SS: In fact, we don’t comment publicly on conditions of detention or treatment of detainees. Those are issues that we raise directly with the authorities concerned – American authorities in this case. What I can tell you is that from our observations those tensions and this anguish that the detainees are experiencing are clearly related to the lack of a clear legal framework in Guantanamo. This has now been having a real impact for detainees for some time – on their mental health, on their emotional health. For us the issue beyond what we are seeing right now in Guantanamo are these issues that you reported on, that lawyers are talking about- the issue of a legal framework that regiments the detention at Guantanamo and this is the issue that the administration must address.
RT: So clearly you are concerned about the mental health of these detainees.
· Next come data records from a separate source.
-- ==== Sys2Proof/Machine/Engines.lean ====
section
/-! DEFINITION. Engine queues and commands at issue (R238 to R250, R252, R253, R265): manifests, guard slots,
the acceptance of entries, queue waits and signals. -/

namespace Sys2Proof.Machine

/-! ### Queues -/

/-- The entries of an engine queue, oldest first. -/
def State.engineQueue (s : State) : QueueId → List QEntry
  | .copy c => (s.core c).queue
  | .matrix p => (s.pair p).queue
  | .coll v d => tblGet [] s.kqueues (32 * v + d)

/-- The state with an engine queue replaced. -/
def State.setEngineQueue (s : State) (q : QueueId) (es : List QEntry) : State :=
  match q with
  | .copy c => s.setCore c { s.core c with queue := es }
  | .matrix p => s.setPair p { s.pair p with queue := es }
  | .coll v d => { s with kqueues := tblSet [] s.kqueues (32 * v + d) es }

/-- Every engine queue that holds an entry. -/
def State.busyQueues (s : State) : List QueueId :=
  (s.cores.filterMap fun x => if x.2.queue.isEmpty then none else some (QueueId.copy x.1)) ++
    (s.pairs.filterMap fun x => if x.2.queue.isEmpty then none else some (QueueId.matrix x.1)) ++
    s.kqueues.map fun x => .coll (x.1 / 32) (x.1 % 32)

/-- The collective slots that a partition's queues take on a die (R238). -/
def State.collSlots (s : State) (part die : Nat) : Nat :=
  s.kqueues.foldl (fun n x =>
    if x.1 % 32 == die then
      n + (x.2.filter fun e => (s.vd e.fe e.vd).part.toNat == part).length
    else n) 0

/-- A queue has a free slot for an entry of a partition (R238, R240). -/
def State.queueFree (s : State) (q : QueueId) (part : Nat) : Bool :=
  match q with
  | .copy _ => decide ((s.engineQueue q).length < 32)
  | .matrix _ => decide ((s.engineQueue q).length < 16)
  | .coll _ d => decide (s.collSlots part d < tblGet 0 (s.part part).kqGrant d)

/-- The queue that serves a core for an entry withdrawn from another one (R245). -/
def requeue (core : Nat) : QueueId → QueueId
  | .copy _ => .copy core
  | .matrix _ => .matrix (core / 2)
  | .coll v _ => .coll v (dieOf core)

/-- A block has entries to be accepted again by a queue (R245). -/
def Block.owes (b : Block) (core : Nat) (q : QueueId) : Bool := b.withdrawn.any fun x => requeue core x.1 == q

/-- The entries withdrawn from the block of a core accepted again, in their old order, as far as slots are free (R245). -/
def State.reaccept (s : State) (core : Nat) : State :=
  match s.block? core with
  | none => s
  | some b =>
    let (s, left) := b.withdrawn.foldl (fun (r : State × List (QueueId × QEntry)) x =>
      let q := requeue core x.1
      if (r.2.any fun y => requeue core y.1 == q) || !r.1.queueFree q b.part then (r.1, r.2 ++ [x])
      else (r.1.setEngineQueue q (r.1.engineQueue q ++ [{ x.2 with core := core }]), r.2)) (s, [])
    match s.block? core with
    | some b => s.setBlock core { b with withdrawn := left }
    | none => s

/-- The fragments that stall on a queue, with their order (R240). -/
def State.stalled (s : State) (q : QueueId) : List (Nat × Agent) :=
  s.agents.filterMap fun a =>
    match s.ctx? a with
    | some c =>
      (match c.f.wait with
       | .engine q' o => if q' == q && c.f.stop.isNone then some (o, a) else none
       | _ => none)
    | none => none

/-! ### What a command captures -/

/-- The value of a scalar operand of an engine word. -/
def engSrc (c : Ctx) (w : EngOp) (x : Src) : W32 := BitVec.ofNat 32 (c.src 0 .b32 x w.imm)

/-- A signed 32-bit operand of CPY (R142, R251). -/
def engOffset (c : Ctx) (w : EngOp) (x : Src) : W32 := BitVec.ofNat 32 (c.src 0 .i32 x w.imm)

/-- The 64-bit value of an S or K pair. -/
def engPair (c : Ctx) (o : Opnd) : W64 := BitVec.ofNat 64 (c.regs 0 o 2)

/-- The barrier object that D names, by its scratchpad address (R239). -/
def engObject (c : Ctx) (d : Opnd) : Option W32 :=
  match d with
  | .scal i => some (c.g.sreg i.toNat)
  | _ => none

/-- The guard slot of a word (R239). -/
def engGate (w : EngOp) : Option Nat := if w.gv then some w.gslot.toNat else none

/-- The manifest that EXT names. -/
def engManifest (w : EngOp) : Nat := w.ext.toNat / 32

/-- The pair engine of a core (R254). -/
def pairOf (core : Nat) : Nat := core / 2

/-- The queues that QFNC and QWAIT name (R252, R253): bits of cores that are not mapped, or run no block of
the virtual device, are ignored (R368). -/
def namedQueues (s : State) (c : Ctx) (w : EngOp) : List QueueId :=
  match s.block? c.core with
  | none => []
  | some b =>
    let copies := (List.range 32).filterMap fun k =>
      if w.imm.getLsbD k then
        match (s.vdOf c).core? b.lclu k with
        | none => none
        | some core =>
          match s.block? core with
          | some o => if o.fe == c.fe && o.vd == c.vd then some (QueueId.copy core) else none
          | none => none
      else none
    copies ++ (if w.ext.getLsbD 7 then [.matrix (pairOf c.core)] else []) ++
      (if w.ext.getLsbD 6 then [.coll c.vd (dieOf c.core)] else [])

/-- The entries of a device that have been withdrawn from a queue, or wait to be accepted by it again (R245). -/
def State.withdrawnFrom (s : State) (f v : Nat) (q : QueueId) : List QEntry :=
  (s.cores.flatMap fun x => (x.2.block.filter fun b => b.fe == f && b.vd == v).elim [] fun b =>
      (b.withdrawn.filter fun y => requeue x.1 y.1 == q).map (·.2)) ++
    s.parts.flatMap fun p => (p.2.saved.filter fun g => g.fe == f && g.vd == v).flatMap fun g =>
      g.blocks.flatMap fun b => (b.withdrawn.filter fun y => y.1 == q).map (·.2)

/-- The entries of the issuer's virtual device that the named queues have accepted and that have not performed: those that
they hold now, and those that have been withdrawn from them (R252, R253). -/
def namedEntries (s : State) (c : Ctx) (w : EngOp) : QueueWait :=
  (namedQueues s c w).map fun q =>
    (q, (((s.engineQueue q).filter fun e => e.fe == c.fe && e.vd == c.vd) ++ s.withdrawnFrom c.fe c.vd q).map (·.id))

/-- The hardware lanes that contribute to MLDB with the group lane of each (R255). -/
def mldbLanes (c : Ctx) (w : EngOp) : List (Nat × Nat) :=
  ((c.acting w.guard).filter fun l => c.g.width != 64 || decide (l < 32)).map fun l => (hwLane c.g.width c.g.index l, l)

/-- A register that MLDB reads in a lane, modified on its own, or as the pair of .f64 (R141, R142, R255). -/
def mldbWord (c : Ctx) (w : EngOp) (l r : Nat) : W32 :=
  BitVec.ofNat 32 (if w.ty.isPair then modifySource w.ty w.a (c.regs l w.a.op 2) / 2 ^ (32 * r)
    else modifySource w.ty w.a (c.reg l w.a.op r).toNat)

/-- The words that MLDB captures: per register, the words of the 32 lanes (R255). -/
def mldbData (c : Ctx) (w : EngOp) : List (List W32) :=
  let ls := mldbLanes c w
  (List.range (mldbSpan w.ty)).map fun r =>
    (List.range 32).map fun j =>
      match ls.find? fun x => x.1 == j with
      | some x => mldbWord c w x.2 r
      | none => 0#32

/-- The scale bytes that MLDB captures: of the modified B (R86, R141). -/
def mldbScales (c : Ctx) (w : EngOp) : List Byte :=
  let ls := mldbLanes c w
  (List.range 32).map fun j =>
    match ls.find? fun x => x.1 == j with
    | some x => if w.ty == .q4 then BitVec.ofNat 8 (modifySource .b32 w.b (c.reg x.2 w.b.op 0).toNat) else 0#8
    | none => 0#8

/-- The rounding of MACC resolved at issue (R261): code 5 is FMT.RM of the fragment. -/
def maccRnd (c : Ctx) (w : EngOp) : Rnd :=
  match w.mode.toNat with
  | 0 => .rne
  | 1 => .rtz
  | 2 => .rup
  | 3 => .rdn
  | 4 => .sr
  | _ =>
    match c.f.fmt.toNat % 4 with
    | 0 => .rne
    | 1 => .rtz
    | 2 => .rup
    | _ => .rdn

/-- What an accepted command consists of: its queue, object, guard and operation. -/
structure Capture where
  q : QueueId
  obj : Option W32
  gate : Option Nat
  op : EngineOp

/-- The capture of a command (R240); MACC under SR takes its seed from the lowest acting lane (R261). -/
def captureOf (s : State) (c : Ctx) (i : Instr) : Option Capture :=
  let die := dieOf c.core
  match i with
  | .cpy w => some ⟨.copy c.core, engObject c w.d, engGate w,
      .cpy (c.g.manifest (engManifest w)) (engOffset c w w.a) (engOffset c w w.b)⟩
  | .ldgs w => some ⟨.copy c.core, (match w.c.op with
      | .none => none
      | o => some (c.reg 0 o 0)), none, .ldgs (engPair c w.a.op) (c.reg 0 w.b.op 0) w.imm.toNat⟩
  | .qfncCq w => some ⟨.copy c.core, none, none, .qfnc (namedEntries s c w)⟩
  | .qfncMq w => some ⟨.matrix (pairOf c.core), none, none, .qfnc (namedEntries s c w)⟩
  | .qfncKq w => some ⟨.coll c.vd die, none, none, .qfnc (namedEntries s c w)⟩
  | .mldb w => some ⟨.matrix (pairOf c.core), none, engGate w,
      .mldb (w.ext.toNat / 16 % 2) (quadOf c.g.width c.warp) w.ty (w.mode == 4#3) (mldbData c w) (mldbScales c w)⟩
  | .mma w => some ⟨.matrix (pairOf c.core), engObject c w.d, engGate w,
      .mma w.ty (w.ext.toNat / 32) (w.ext.toNat / 16 % 2) (w.mode.getLsbD 2) (w.mode.getLsbD 1) (engSrc c w w.a)
        (engSrc c w w.b) (engSrc c w w.c)⟩
  | .macc w => some ⟨.matrix (pairOf c.core), engObject c w.d, engGate w,
      .macc w.ty (maccRnd c w) (w.ext.toNat / 32) (w.ext.getLsbD 4) (w.ext.getLsbD 3) (w.ext.getLsbD 2)
        (w.ext.getLsbD 1) (w.ext.getLsbD 0) (engSrc c w w.a) (engSrc c w w.b) (engSrc c w w.c)
        (srsAdvance (c.g.lane ((c.acting w.guard).headD 0)).srs)⟩
  | .mtbl w => some ⟨.matrix (pairOf c.core), none, engGate w, .mtbl (engSrc c w w.a)⟩
  | .coll w => some ⟨.coll c.vd die, engObject c w.d, engGate w,
      .coll w.ty w.mode.toNat (w.ext.toNat % 32) (c.g.manifest (engManifest w)) (engSrc c w w.a)
        (match w.b.op with
         | .none => none
         | o => some (engPair c o)) (engSrc c w w.c)⟩
  | _ => none

/-- MACC under SR advances the SRS of the lowest acting lane, and the lane keeps it (R261). -/
def seedTaken (s : State) (c : Ctx) (i : Instr) : State :=
  match i with
  | .macc w =>
    if maccRnd c w == .sr then
      let l := (c.acting w.guard).headD 0
      s.mapGroup c.agent fun g => g.setLane l { g.lane l with srs := srsAdvance (g.lane l).srs }
    else s
  | _ => s

/-- A command accepted by its queue (R240): the entry, and its fragment past the command. -/
def accept (s : State) (c : Ctx) (i : Instr) (x : Capture) : State :=
  match s.block? c.core with
  | none => s
  | some b =>
    let (n, s) := s.fresh
    let e : QEntry :=
      { id := n, fe := c.fe, vd := c.vd, core := c.core, block := b.index, gang := b.gang, warp := c.warp, pc := c.f.pc
        serial := n, obj := x.obj, gate := x.gate, op := x.op, passed := false, begun := false, progress := 0, page := none
        retries := 0, lines := [], taint := none, spoilt := [], run := none }
    let s := s.setEngineQueue x.q (s.engineQueue x.q ++ [e])
    ((seedTaken s c i).wake c.agent).performed c.agent

/-- The perform step of a command (R240): accepted, or stalled behind a full queue and earlier stalls. -/
def submit (s : State) (c : Ctx) (i : Instr) : Out :=
  match captureOf s c i with
  | none => .next s
  | some x =>
    if s.queueFree x.q c.part && (s.stalled x.q).isEmpty && !(s.block? c.core).any (fun b => b.owes c.core x.q) then
      .next (accept s c i x)
    else
      let (n, s) := s.fresh
      waiting s c (.engine x.q n)

/-- The frame of a command: the checks of stage 5, the commit, the release mark, then the perform step `k`, which waits
for the acquire loads before it (R126); without an acting lane it only commits (R140, R239). A command that has committed
does not trap (R345). -/
def command (s : State) (c : Ctx) (g : Guard) (trap : Option TrapInfo) (k : State → Ctx → Out) : Out :=
  match (if (c.acting g).isEmpty || c.f.committed then none else trap) with
  | some t => trapOut s c t
  | none =>
    let s := s.ensureCommit c
    match (if (acquirePending c).isSome then none else s.takeMark (s.reread c)) with
    | none => waiting s c .perform
    | some t => if (c.acting g).isEmpty then .next (t.performed c.agent) else k t (t.reread c)

/-- MISALN where a value is not a multiple of `n`. -/
def alignTrap (n : Nat) (vs : List Nat) : Option TrapInfo :=
  if vs.any fun v => v % n != 0 then some (misalnTrap (firstBreach (fun v => v % n != 0) vs)) else none

/-- LDGS (R225). -/
def execLdgs (w : MemOp) (s : State) : Out :=
  issuing s (.ldgs w) fun c =>
    let obj := match w.c.op with
      | .none => []
      | o => [(c.reg 0 o 0).toNat]
    command s c w.guard ((alignTrap 16 [(engPair c w.a.op).toNat, (c.reg 0 w.b.op 0).toNat]).or (alignTrap 8 obj))
      fun s c => submit s c (.ldgs w)

/-- CPY (R251). -/
def execCpy (w : EngOp) (s : State) : Out :=
  issuing s (.cpy w) fun c => command s c w.guard none fun s c => submit s c (.cpy w)
/-- QFNC.cq (R252). -/
def execQfncCq (w : EngOp) (s : State) : Out :=
  issuing s (.qfncCq w) fun c => command s c w.guard none fun s c => submit s c (.qfncCq w)
/-- QFNC.mq (R252). -/
def execQfncMq (w : EngOp) (s : State) : Out :=
  issuing s (.qfncMq w) fun c => command s c w.guard none fun s c => submit s c (.qfncMq w)
/-- QFNC.kq (R252). -/
def execQfncKq (w : EngOp) (s : State) : Out :=
  issuing s (.qfncKq w) fun c => command s c w.guard none fun s c => submit s c (.qfncKq w)

/-- MLDB (R255, R256): without a lane that would contribute it only commits. -/
def execMldb (w : EngOp) (s : State) : Out :=
  issuing s (.mldb w) fun c =>
    command s c w.guard none fun s c =>
      if (mldbLanes c w).isEmpty then .next (s.performed c.agent)
      else if (mldbLanes c w).any fun x => c.poisoned x.2 w.a.op (mldbSpan w.ty) || c.poisoned x.2 w.b.op 1 then
        trapOut s c poisonTrap
      else submit s c (.mldb w)

/-- MMA (R257). -/
def execMma (w : EngOp) (s : State) : Out :=
  issuing s (.mma w) fun c =>
    let scale := if w.ty == .q4 then [(engSrc c w w.c).toNat] else []
    command s c w.guard ((alignTrap 16 [(engSrc c w w.a).toNat, (engSrc c w w.b).toNat]).or (alignTrap 4 scale))
      fun s c => submit s c (.mma w)

/-- MACC (R261). -/
def execMacc (w : EngOp) (s : State) : Out :=
  issuing s (.macc w) fun c =>
    let ab := if w.ext.getLsbD 4 then [] else [(engSrc c w w.a).toNat, (engSrc c w w.b).toNat]
    let bias := if w.ext.getLsbD 3 then [(engSrc c w w.c).toNat] else []
    command s c w.guard (alignTrap 16 (ab ++ bias)) fun s c => submit s c (.macc w)

/-- MTBL (R260). -/
def execMtbl (w : EngOp) (s : State) : Out :=
  issuing s (.mtbl w) fun c => command s c w.guard (alignTrap 16 [(engSrc c w w.a).toNat]) fun s c => submit s c (.mtbl w)

/-- COLL (R263). -/
def execColl (w : EngOp) (s : State) : Out :=
  issuing s (.coll w) fun c =>
    let trig := match w.b.op with
      | .none => []
      | o => [(engPair c o).toNat]
    command s c w.guard (alignTrap 4 trig) fun s c => submit s c (.coll w)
Is there something you can challenge the authorities with? Does the Red Cross have much influence over this?
SS: The discussions, the reporting, the observations we share with the authorities, we believe have an impact. It is a continuing thing. As I said, we have been visiting the facility since 2002, so it is a very solid relationship in terms of having our opinion and observations taken into account. There are bigger questions that touch on the political sphere, legal sphere and there the administration with Congress must act. This is beyond really what ICRC can do. What we can do is to assure that certain international standards are upheld and the humanitarian perspective is taking into account.
RT: How significant is it now that this story becomes more and more public and well known?
SS: The fact that the President Obama announced that Guantanamo will be closed back in 2010 - there hasn’t been really any action with Guantanamo - is slowly disappearing from the landscape here, the political landscape and certainly, until a few days ago, the media landscape. All of this is playing to what is going on now and for us the bottom line, what we’re seeing from our perspective, what we see is the increasing level of desperation.
RT: Will the Red Cross want to see this detention center closed down?
SS: No, we do not have an opinion on the closure of Guantanamo. What we want to see is a clear legal framework that regiments the detention in Guantanamo.